Regarding camel meat, less publications are available in the literature compared to those devoted to camel milk, but the interest for camel meat is also increasing in relation with new findings on its high dietetic value: low-cholesterol, high essential amino-acid index, stimulant and hypotensive effect.
In the present issue, one contribution is focused on the seasonal variability of camel meat quality just after slaughtering (Brahim Hamad et al.,).
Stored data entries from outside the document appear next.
-- ==== Sys2Proof/Syntax.lean ====
section
/-! DEFINITION. The operand types and the one instruction type: a constructor for every row of the opcode table.
The first 193 constructors are the instruction words of the map of R148; the rest are the events of the device. -/

namespace Sys2Proof

/-- The width field w of R160: how many consecutive scalar registers an operand names. -/
inductive Width where
  | s | d | q | o
  deriving DecidableEq, Repr

/-- R160: 0b00 single, 0b01 .d, 0b10 .q, 0b11 .o. -/
def Width.ofCode : Nat → Width
  | 0 => .s
  | 1 => .d
  | 2 => .q
  | _ => .o

/-- The code of a width (R160). -/
def Width.code : Width → Nat
  | .s => 0 | .d => 1 | .q => 2 | .o => 3

/-- Registers named by an operand of a width (R160). -/
def Width.regs : Width → Nat
  | .s => 1 | .d => 2 | .q => 4 | .o => 8

/-- Bytes moved by an access of a width (R219). -/
def Width.bytes (w : Width) : Nat := 4 * w.regs

/-- The two queues of hidden-latency accesses of a core (R40, R353). -/
inductive Queue where
  | m | g
  deriving DecidableEq, Repr

/-- The management registers whose fields a write simply sets, clears (W1C) or ignores (R7):
the operand of REGISTER_WRITE. -/
inductive MReg where
  | mtroot (vd : Nat) | mwlim (vd : Nat) | mtinva (vd : Nat) | mtistat (vd : Nat)
  | tidbase (vd : Nat) | tidn (vd : Nat) | olbase (vd : Nat) | olsize (vd : Nat)
  | fqbase (vd : Nat) | fqctl (vd : Nat) | fqhead (vd : Nat) | fqrval (vd : Nat)
  | vdpol (vd : Nat) | vdstat (vd : Nat) | dbgctl (vd : Nat) | snctl (vd : Nat) | snstat (vd : Nat)
  | qcfg (vd q : Nat) | lstat (vd : Nat)
  | ksel | kstat | kdata (i : Nat) | parg (i : Nat)
  | devctl | thstat | qpctl (port : Nat)
  deriving DecidableEq, Repr

/-- What a Windlass operation's matched peers compare (R342): OP, RED, DT, COUNT, ROOT. -/
structure OpHead where
  op : Nat
  red : Nat
  dt : Nat
  count : Nat
  root : Nat
  deriving DecidableEq, Repr

/-- R341, R482, R483: flits of credit returned for a communicator of a gang on one link; communicator 32 is the system class. A frame
word names only their virtual channel (log 65). -/
structure Credit where
  gang : Nat
  comm : Nat
  flits : Nat
  deriving DecidableEq, Repr

/-- R323, R326, R492: what a gang's arrivals at one barrier share: the launch's LID, the kind of word (0 phase, 1 bar) and the scope. A
flit of R484 holds the scope only (log 64). -/
structure GangWord where
  lid : Nat
  kind : Nat
  scope : Nat
  deriving DecidableEq, Repr

/-- R333, R492: a flag or a result of a vote of the launch with an LID. A flit of R484 holds the flag only (log 64). -/
structure GangFlag where
  lid : Nat
  flag : Bool
  deriving DecidableEq, Repr

/-- A Quija packet (R482). `index` is the operation's number on its communicator and `head` its matched fields:
how ranks learn them is not given, so the model's packets carry them (log 1). `failed` says that the operation has failed at the
sender, which the spec has every rank learn and gives no packet for (log 65); `credits` lists the credits that its flits bring. -/
structure Packet where
  vc : Nat
  comm : Nat
  dst : Nat
  src : Nat
  len : Nat
  gang : Nat
  index : Nat
  head : OpHead
  payload : List Byte
  failed : Bool
  credits : List Credit
  deriving DecidableEq, Repr

/-- R481: a flit: 64 bytes, with the frame word beside them. -/
structure Flit where
  frame : BitVec 64
  bytes : List Byte
  deriving DecidableEq, Repr

/-- What a packet's flits do not hold and its receiver must know: the number of the operation, its matched fields, its failure, and, for
each flit that is not the first, the gang and the communicator whose credits it returns (log 1, log 65). -/
structure PacketNote where
  index : Nat
  head : OpHead
  failed : Bool
  owners : List (Nat × Nat)
  deriving DecidableEq, Repr

/-- R482: what arrives of a packet at a port, malformed flits among it, and what the model adds to it. -/
structure PacketIn where
  flits : List Flit
  note : PacketNote
  deriving DecidableEq, Repr

/-- R410, R484: the gang and the epoch that RESUME names. -/
structure GangEpoch where
  gid : Nat
  epoch : BitVec 32
  deriving DecidableEq, Repr

/-- Where an error of R440 strikes. -/
inductive ErrorSite where
  | sramCorrected
  | hbmCorrected
  | residue (core : Nat)
  | gang (gang : Nat)
  | spare
  | unowned
  deriving DecidableEq, Repr
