/-- Opcodes 0x2_ of the map of R148, row by row; `lo` is the low digit, `w` the 23 operand bits. -/
def decodeGroup2 (lo w : Nat) : Except DecodeError Instr :=
  match lo with
  | 0 => .ok (.addi (Fin.ofNat 64 (w / 2 ^ 17)) (Fin.ofNat 64 (w / 2 ^ 11)) (BitVec.ofNat 11 w))
  | 1 => .ok (.andi (Fin.ofNat 64 (w / 2 ^ 17)) (Fin.ofNat 64 (w / 2 ^ 11)) (BitVec.ofNat 11 w))
  | 2 => .ok (.ori (Fin.ofNat 64 (w / 2 ^ 17)) (Fin.ofNat 64 (w / 2 ^ 11)) (BitVec.ofNat 11 w))
  | 3 => .ok (.xori (Fin.ofNat 64 (w / 2 ^ 17)) (Fin.ofNat 64 (w / 2 ^ 11)) (BitVec.ofNat 11 w))
  | 4 => .ok (.shli (Fin.ofNat 64 (w / 2 ^ 17)) (Fin.ofNat 64 (w / 2 ^ 11)) (BitVec.ofNat 11 w))
  | 5 => .ok (.shri (Fin.ofNat 64 (w / 2 ^ 17)) (Fin.ofNat 64 (w / 2 ^ 11)) (BitVec.ofNat 11 w))
  | 6 => .ok (.sari (Fin.ofNat 64 (w / 2 ^ 17)) (Fin.ofNat 64 (w / 2 ^ 11)) (BitVec.ofNat 11 w))
  | 7 => .ok (.ceqi (Fin.ofNat 64 (w / 2 ^ 17)) (Fin.ofNat 64 (w / 2 ^ 11)) (BitVec.ofNat 11 w))
  | 8 => .ok (.clti (Fin.ofNat 64 (w / 2 ^ 17)) (Fin.ofNat 64 (w / 2 ^ 11)) (BitVec.ofNat 11 w))
  | 9 => .ok (.cltni (Fin.ofNat 64 (w / 2 ^ 17)) (Fin.ofNat 64 (w / 2 ^ 11)) (BitVec.ofNat 11 w))
  | 10 => .ok (.movi (Fin.ofNat 64 (w / 2 ^ 17)) (BitVec.ofNat 17 w))
  | 11 => .ok (.lui (Fin.ofNat 64 (w / 2 ^ 17)) (BitVec.ofNat 17 w))
  | 12 => if w % 8 = 0 then .ok (.madd (Fin.ofNat 64 (w / 2 ^ 17)) (Fin.ofNat 64 (w / 2 ^ 11)) (Fin.ofNat 64 (w / 32)) (Width.ofCode (w / 8 % 4))) else .error .reservedField
  | 13 => .ok (.lea (Fin.ofNat 64 (w / 2 ^ 17)) (Fin.ofNat 64 (w / 2 ^ 11)) (Fin.ofNat 64 (w / 32)) (Width.ofCode (w / 8 % 4)) (w / 4 % 2 == 1) (Fin.ofNat 4 w))
  | 14 => if w % 8 = 0 ∧ w / 32 % 64 = 0 then .ok (.mov (Fin.ofNat 64 (w / 2 ^ 17)) (Fin.ofNat 64 (w / 2 ^ 11)) (Width.ofCode (w / 8 % 4))) else .error .reservedField
  | _ => if w / 32 % 64 = 0 then .ok (.ext (Fin.ofNat 64 (w / 2 ^ 17)) (Fin.ofNat 64 (w / 2 ^ 11)) (Width.ofCode (w / 8 % 4)) (Fin.ofNat 8 w)) else .error .reservedField

/-- Opcodes 0x3_ of the map of R148, row by row; `lo` is the low digit, `w` the 23 operand bits. -/
def decodeGroup3 (lo w : Nat) : Except DecodeError Instr :=
  match lo with
  | 0 => if w / 8 % 4 = 0 then .ok (.fadd (Fin.ofNat 64 (w / 2 ^ 17)) (Fin.ofNat 64 (w / 2 ^ 11)) (Fin.ofNat 64 (w / 32)) (Fin.ofNat 8 w)) else .error .reservedField
  | 1 => if w / 8 % 4 = 0 then .ok (.fsub (Fin.ofNat 64 (w / 2 ^ 17)) (Fin.ofNat 64 (w / 2 ^ 11)) (Fin.ofNat 64 (w / 32)) (Fin.ofNat 8 w)) else .error .reservedField
  | 2 => if w / 8 % 4 = 0 then .ok (.fmul (Fin.ofNat 64 (w / 2 ^ 17)) (Fin.ofNat 64 (w / 2 ^ 11)) (Fin.ofNat 64 (w / 32)) (Fin.ofNat 8 w)) else .error .reservedField
  | 3 => if w / 8 % 4 = 0 then .ok (.ffma (Fin.ofNat 64 (w / 2 ^ 17)) (Fin.ofNat 64 (w / 2 ^ 11)) (Fin.ofNat 64 (w / 32)) (Fin.ofNat 8 w)) else .error .reservedField
  | 4 => if w % 32 = 0 then .ok (.fmin (Fin.ofNat 64 (w / 2 ^ 17)) (Fin.ofNat 64 (w / 2 ^ 11)) (Fin.ofNat 64 (w / 32))) else .error .reservedField
  | 5 => if w % 32 = 0 then .ok (.fmax (Fin.ofNat 64 (w / 2 ^ 17)) (Fin.ofNat 64 (w / 2 ^ 11)) (Fin.ofNat 64 (w / 32))) else .error .reservedField
  | 6 => if w / 8 % 4 = 0 then .ok (.fcmp (Fin.ofNat 64 (w / 2 ^ 17)) (Fin.ofNat 64 (w / 2 ^ 11)) (Fin.ofNat 64 (w / 32)) (Fin.ofNat 8 w)) else .error .reservedField
  | 7 => if w / 8 % 4 = 0 then .ok (.fcvt (Fin.ofNat 64 (w / 2 ^ 17)) (Fin.ofNat 64 (w / 2 ^ 11)) (Fin.ofNat 64 (w / 32)) (Fin.ofNat 8 w)) else .error .reservedField
  | 8 => .ok (.br (Fin.ofNat 64 (w / 2 ^ 17)) (BitVec.ofNat 17 w))
  | 9 => .ok (.jmp (BitVec.ofNat 23 w))
  | 10 => .ok (.call (BitVec.ofNat 23 w))
  | 11 => if w % 2 ^ 11 = 8 ∧ w / 2 ^ 17 % 64 = 0 then .ok (.ret (Fin.ofNat 64 (w / 2 ^ 11))) else .error .reservedField
  | 12 => if w % 2 ^ 11 = 8 ∧ w / 2 ^ 17 % 64 = 0 then .ok (.jx (Fin.ofNat 64 (w / 2 ^ 11))) else if w % 2 ^ 11 = 9 then .ok (.jxl (Fin.ofNat 64 (w / 2 ^ 17)) (Fin.ofNat 64 (w / 2 ^ 11))) else .error .reservedField
  | 13 => if w % 16 = 0 then .ok (.loop (Fin.ofNat 64 (w / 2 ^ 17)) (Fin.ofNat 2048 (w / 64)) (Fin.ofNat 4 (w / 16))) else .error .reservedField
  | 14 => .ok (.loopi (Fin.ofNat 1024 ((w / 2 ^ 17 % 64) * 16 + w % 16)) (Fin.ofNat 2048 (w / 64)) (Fin.ofNat 4 (w / 16)))
  | _ => .ok (.brv (Fin.ofNat 64 (w / 2 ^ 17)) (BitVec.ofNat 17 w))

/-- Opcodes 0x4_ of the map of R148, row by row; `lo` is the low digit, `w` the 23 operand bits. -/
def decodeGroup4 (lo w : Nat) : Except DecodeError Instr :=
  match lo with
  | 0 => if w / 4 % 2 = 0 then .ok (.ldl (Fin.ofNat 64 (w / 2 ^ 17)) (Fin.ofNat 64 (w / 2 ^ 11)) (Fin.ofNat 64 (w / 32)) (Width.ofCode (w / 8 % 4)) (Fin.ofNat 4 w)) else .error .reservedField
  | 1 => if w / 4 % 2 = 0 then .ok (.stl (Fin.ofNat 64 (w / 2 ^ 17)) (Fin.ofNat 64 (w / 2 ^ 11)) (Fin.ofNat 64 (w / 32)) (Width.ofCode (w / 8 % 4)) (Fin.ofNat 4 w)) else .error .reservedField
  | 2 => if w / 4 % 2 = 0 then .ok (.ldg (Fin.ofNat 64 (w / 2 ^ 17)) (Fin.ofNat 64 (w / 2 ^ 11)) (Fin.ofNat 64 (w / 32)) (Width.ofCode (w / 8 % 4)) (Fin.ofNat 4 w)) else .error .reservedField
  | 3 => if w / 4 % 2 = 0 then .ok (.stg (Fin.ofNat 64 (w / 2 ^ 17)) (Fin.ofNat 64 (w / 2 ^ 11)) (Fin.ofNat 64 (w / 32)) (Width.ofCode (w / 8 % 4)) (Fin.ofNat 4 w)) else .error .reservedField
  | 4 => if w % 8 = 0 then .ok (.ldm (Fin.ofNat 64 (w / 2 ^ 17)) (Fin.ofNat 64 (w / 2 ^ 11)) (Fin.ofNat 64 (w / 32)) (Width.ofCode (w / 8 % 4))) else .error .reservedField
  | 5 => if w % 8 = 0 then .ok (.stm (Fin.ofNat 64 (w / 2 ^ 17)) (Fin.ofNat 64 (w / 2 ^ 11)) (Fin.ofNat 64 (w / 32)) (Width.ofCode (w / 8 % 4))) else .error .reservedField
  | 6 => if w / 4 % 2 = 0 then .ok (.ldk (Fin.ofNat 64 (w / 2 ^ 17)) (Fin.ofNat 64 (w / 2 ^ 11)) (Fin.ofNat 64 (w / 32)) (Width.ofCode (w / 8 % 4)) (Fin.ofNat 4 w)) else .error .reservedField
  | 7 => .ok (.ldh (Fin.ofNat 64 (w / 2 ^ 17)) (Fin.ofNat 64 (w / 2 ^ 11)) (BitVec.ofNat 11 w))
  | 8 => .ok (.sth (Fin.ofNat 64 (w / 2 ^ 17)) (Fin.ofNat 64 (w / 2 ^ 11)) (BitVec.ofNat 11 w))
  | _ => .error .reservedOpcode

/-- Opcodes 0x5_ of the map of R148, row by row; `lo` is the low digit, `w` the 23 operand bits. -/
def decodeGroup5 (lo w : Nat) : Except DecodeError Instr :=
  match lo with
  | 0 => if w % 64 = 0 then .ok (.pld (Fin.ofNat 16 (w / 2 ^ 19)) (Fin.ofNat 16 (w / 2 ^ 15)) (Fin.ofNat 64 (w / 2 ^ 9)) (Fin.ofNat 8 (w / 64))) else .error .reservedField
  | 1 => if w % 64 = 0 then .ok (.pst (Fin.ofNat 16 (w / 2 ^ 19)) (Fin.ofNat 16 (w / 2 ^ 15)) (Fin.ofNat 64 (w / 2 ^ 9)) (Fin.ofNat 8 (w / 64))) else .error .reservedField
  | 2 => if w / 2 ^ 15 % 4 = 0 then .ok (.pldh (Fin.ofNat 64 (w / 2 ^ 17)) (Fin.ofNat 16 (w / 2 ^ 11)) (BitVec.ofNat 11 w)) else .error .reservedField
  | 3 => if w / 2 ^ 15 % 4 = 0 then .ok (.psth (Fin.ofNat 64 (w / 2 ^ 17)) (Fin.ofNat 16 (w / 2 ^ 11)) (BitVec.ofNat 11 w)) else .error .reservedField
  | 4 => if w % 64 = 0 then .ok (.pldg (Fin.ofNat 16 (w / 2 ^ 19)) (Fin.ofNat 16 (w / 2 ^ 15)) (Fin.ofNat 64 (w / 2 ^ 9)) (Fin.ofNat 8 (w / 64))) else .error .reservedField
  | 5 => if w % 64 = 0 then .ok (.pstg (Fin.ofNat 16 (w / 2 ^ 19)) (Fin.ofNat 16 (w / 2 ^ 15)) (Fin.ofNat 64 (w / 2 ^ 9)) (Fin.ofNat 8 (w / 64))) else .error .reservedField
  | 6 => if w / 2 % 2 ^ 7 = 0 ∧ w / 2 ^ 11 % 16 = 0 then .ok (.pgather (Fin.ofNat 16 (w / 2 ^ 19)) (Fin.ofNat 16 (w / 2 ^ 15)) (Fin.ofNat 8 (w / 2 ^ 8)) (w % 2 == 1)) else .error .reservedField
  | 7 => if w / 2 % 2 ^ 7 = 0 ∧ w / 2 ^ 11 % 16 = 0 then .ok (.pscatter (Fin.ofNat 16 (w / 2 ^ 19)) (Fin.ofNat 16 (w / 2 ^ 15)) (Fin.ofNat 8 (w / 2 ^ 8)) (w % 2 == 1)) else .error .reservedField
  | 8 => if w % 2 ^ 20 = 0 then .ok (.scope (Fin.ofNat 8 (w / 2 ^ 20))) else .error .reservedField
  | 9 => .ok (.limm (BitVec.ofNat 23 w))
  | _ => .error .reservedOpcode

/-- Opcodes 0x6_ of the map of R148, row by row; `lo` is the low digit, `w` the 23 operand bits. -/
def decodeGroup6 (lo w : Nat) : Except DecodeError Instr :=
  match lo with
  | 0 => .ok (.padd (Fin.ofNat 16 (w / 2 ^ 19)) (Fin.ofNat 16 (w / 2 ^ 15)) (Fin.ofNat 16 (w / 2 ^ 11)) (Fin.ofNat 8 (w / 2 ^ 8)) (Fin.ofNat 4 (w / 64)) (Fin.ofNat 8 (w / 8)) (Fin.ofNat 8 w))
  | 1 => .ok (.psub (Fin.ofNat 16 (w / 2 ^ 19)) (Fin.ofNat 16 (w / 2 ^ 15)) (Fin.ofNat 16 (w / 2 ^ 11)) (Fin.ofNat 8 (w / 2 ^ 8)) (Fin.ofNat 4 (w / 64)) (Fin.ofNat 8 (w / 8)) (Fin.ofNat 8 w))
  | 2 => .ok (.pmul (Fin.ofNat 16 (w / 2 ^ 19)) (Fin.ofNat 16 (w / 2 ^ 15)) (Fin.ofNat 16 (w / 2 ^ 11)) (Fin.ofNat 8 (w / 2 ^ 8)) (Fin.ofNat 4 (w / 64)) (Fin.ofNat 8 (w / 8)) (Fin.ofNat 8 w))
  | 3 => .ok (.pfma (Fin.ofNat 16 (w / 2 ^ 19)) (Fin.ofNat 16 (w / 2 ^ 15)) (Fin.ofNat 16 (w / 2 ^ 11)) (Fin.ofNat 8 (w / 2 ^ 8)) (Fin.ofNat 4 (w / 64)) (Fin.ofNat 8 (w / 8)) (Fin.ofNat 8 w))
  | 4 => .ok (.pfms (Fin.ofNat 16 (w / 2 ^ 19)) (Fin.ofNat 16 (w / 2 ^ 15)) (Fin.ofNat 16 (w / 2 ^ 11)) (Fin.ofNat 8 (w / 2 ^ 8)) (Fin.ofNat 4 (w / 64)) (Fin.ofNat 8 (w / 8)) (Fin.ofNat 8 w))
  | 5 => .ok (.pmin (Fin.ofNat 16 (w / 2 ^ 19)) (Fin.ofNat 16 (w / 2 ^ 15)) (Fin.ofNat 16 (w / 2 ^ 11)) (Fin.ofNat 8 (w / 2 ^ 8)) (Fin.ofNat 4 (w / 64)) (Fin.ofNat 8 (w / 8)) (Fin.ofNat 8 w))
  | 6 => .ok (.pmax (Fin.ofNat 16 (w / 2 ^ 19)) (Fin.ofNat 16 (w / 2 ^ 15)) (Fin.ofNat 16 (w / 2 ^ 11)) (Fin.ofNat 8 (w / 2 ^ 8)) (Fin.ofNat 4 (w / 64)) (Fin.ofNat 8 (w / 8)) (Fin.ofNat 8 w))
  | 7 => if w / 2 ^ 11 % 16 = 0 then .ok (.pabs (Fin.ofNat 16 (w / 2 ^ 19)) (Fin.ofNat 16 (w / 2 ^ 15)) (Fin.ofNat 8 (w / 2 ^ 8)) (Fin.ofNat 4 (w / 64)) (Fin.ofNat 8 (w / 8)) (Fin.ofNat 8 w)) else .error .reservedField
  | 8 => if w / 2 ^ 11 % 16 = 0 then .ok (.pneg (Fin.ofNat 16 (w / 2 ^ 19)) (Fin.ofNat 16 (w / 2 ^ 15)) (Fin.ofNat 8 (w / 2 ^ 8)) (Fin.ofNat 4 (w / 64)) (Fin.ofNat 8 (w / 8)) (Fin.ofNat 8 w)) else .error .reservedField
  | 9 => if w / 64 % 4 = 0 then .ok (.pcmp (Fin.ofNat 16 (w / 2 ^ 19)) (Fin.ofNat 16 (w / 2 ^ 15)) (Fin.ofNat 16 (w / 2 ^ 11)) (Fin.ofNat 8 (w / 2 ^ 8)) (Fin.ofNat 8 (w / 8)) (Fin.ofNat 8 w)) else .error .reservedField
  | 10 => if w % 64 = 0 then .ok (.psel (Fin.ofNat 16 (w / 2 ^ 19)) (Fin.ofNat 16 (w / 2 ^ 15)) (Fin.ofNat 16 (w / 2 ^ 11)) (Fin.ofNat 8 (w / 2 ^ 8)) (Fin.ofNat 4 (w / 64))) else .error .reservedField
  | 11 => .ok (.pcvt (Fin.ofNat 16 (w / 2 ^ 19)) (Fin.ofNat 16 (w / 2 ^ 15)) (Fin.ofNat 16 (w / 2 ^ 11)) (Fin.ofNat 8 (w / 2 ^ 8)) (Fin.ofNat 4 (w / 64)) (Fin.ofNat 8 (w / 8)) (Fin.ofNat 8 w))
  | 12 => if w % 64 = 0 then .ok (.pand (Fin.ofNat 16 (w / 2 ^ 19)) (Fin.ofNat 16 (w / 2 ^ 15)) (Fin.ofNat 16 (w / 2 ^ 11)) (Fin.ofNat 8 (w / 2 ^ 8)) (Fin.ofNat 4 (w / 64))) else .error .reservedField
  | 13 => if w % 64 = 0 then .ok (.por (Fin.ofNat 16 (w / 2 ^ 19)) (Fin.ofNat 16 (w / 2 ^ 15)) (Fin.ofNat 16 (w / 2 ^ 11)) (Fin.ofNat 8 (w / 2 ^ 8)) (Fin.ofNat 4 (w / 64))) else .error .reservedField
  | 14 => if w % 64 = 0 then .ok (.pxor (Fin.ofNat 16 (w / 2 ^ 19)) (Fin.ofNat 16 (w / 2 ^ 15)) (Fin.ofNat 16 (w / 2 ^ 11)) (Fin.ofNat 8 (w / 2 ^ 8)) (Fin.ofNat 4 (w / 64))) else .error .reservedField
  | _ => if w % 64 = 0 ∧ w / 2 ^ 11 % 16 = 0 then .ok (.pnot (Fin.ofNat 16 (w / 2 ^ 19)) (Fin.ofNat 16 (w / 2 ^ 15)) (Fin.ofNat 8 (w / 2 ^ 8)) (Fin.ofNat 4 (w / 64))) else .error .reservedField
A seasonal effect is something complex, including physical aspect (temperature and humidity) and feeding. Some parameters like electric conductivity, drip and thawing loss are significantly higher in summer time. But even if safe camel meat could be benefit for the consumer’s health, the risk of contamination is still existing. In Kazakhstan, where pollution with PCBs, a lipophilic compound, could be locally important, the unwanted molecules can be accumulated in camel hump (Stefan Jurjanz et al.,).
Therefore, practically in polluted areas, it is advised to avoid the consumption of raw fat from camel hump, as is practiced sometimes.
The quality of meat in young camel is depending also of the growth’s speed during the fattening. In one trial (Faye et al.,), the use of date-palm blocks was suggested to be substituted to concentrates from market, more expensive. The authors showed that there was no significant effect on the growth despite a better efficiency of commercial concentrates. Moreover, although the presence of urea in blocks, there was no effect on blood biochemical parameters, indicator of liver damage.
One of the challenge for camel scientists is the contribution to the improvement of the camel productivity. Finally, few papers are focused on this point. It is probably in the field of reproduction that more studies were performed, but more rarely on male reproduction performances. In the present issue, two papers are available. In the proposal of Davide Monaco et al., it is about the comparison of two types of Artificial Vagina in order to identify the more efficient equipment for a better yield in the artificial insemination programme. Finally, it appears that there was no difference between equipment with or without a silicone inner liner on the mating time, the global behaviour of the male or the quality of ejaculates.
The high viscosity of camel semen is known to be one of the constraints for the development of artificial insemination in this species. Mohamed Ansari et al., tested different proteolytic enzymes to liquefy the semen and let it more useful for artificial insemination or embryo-transfer. In all treated semen, the viscosity tends to decline and the spermatozoid motility to increase.
Better understanding of the mechanisms supporting the health benefit effect of camel milk, better investigation of the meat quality according to season and potential contamination, improvement of the technologies for the success of artificial insemination were finally the main results of this special issue on camel.